# [Exercise description]
Where a line in the listing below contains the word "theorem", copy that line.

# [Provided records]

-- ==== Sys2Proof/Laws/PerInstr.lean ====
section
/-! SUPPORT. Per instruction: the word the encoder gives a well-formed instruction decodes to it (R237 to R251). -/
namespace Sys2Proof.Laws.Coding
open Sys2Proof Sys2Proof.Laws

/-- The encoding of a well-formed instruction, where it has one, decodes to the instruction. -/
def Statement (i : Instr) : Prop := ∀ w, encode i = some w → i.wf = true → decode w = .ok i

theorem of_word {i : Instr} {w : Nat} (e : encode i = some w) (u : Under 32 w) (o : w % 2 = 1) (h : decode32 w = .ok i) :
    Statement i := by
  intro v hv hw
  rw [e] at hv; cases hv
  rw [decode_odd u o, h]; simp only [checkWf, hw, ↓reduceIte]

theorem of_half {i : Instr} {w : Nat} (e : encode i = some w) (u : Under 16 w) (o : w % 2 = 0) (h : decode16 w = .ok i) :
    Statement i := by
  intro v hv hw
  rw [e] at hv; cases hv
  rw [decode_even u o, h]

# [Written answer]
theorem of_word {i : Instr} {w : Nat} (e : encode i = some w) (u : Under 32 w) (o : w % 2 = 1) (h : decode32 w = .ok i) :
theorem of_half {i : Instr} {w : Nat} (e : encode i = some w) (u : Under 16 w) (o : w % 2 = 0) (h : decode16 w = .ok i) :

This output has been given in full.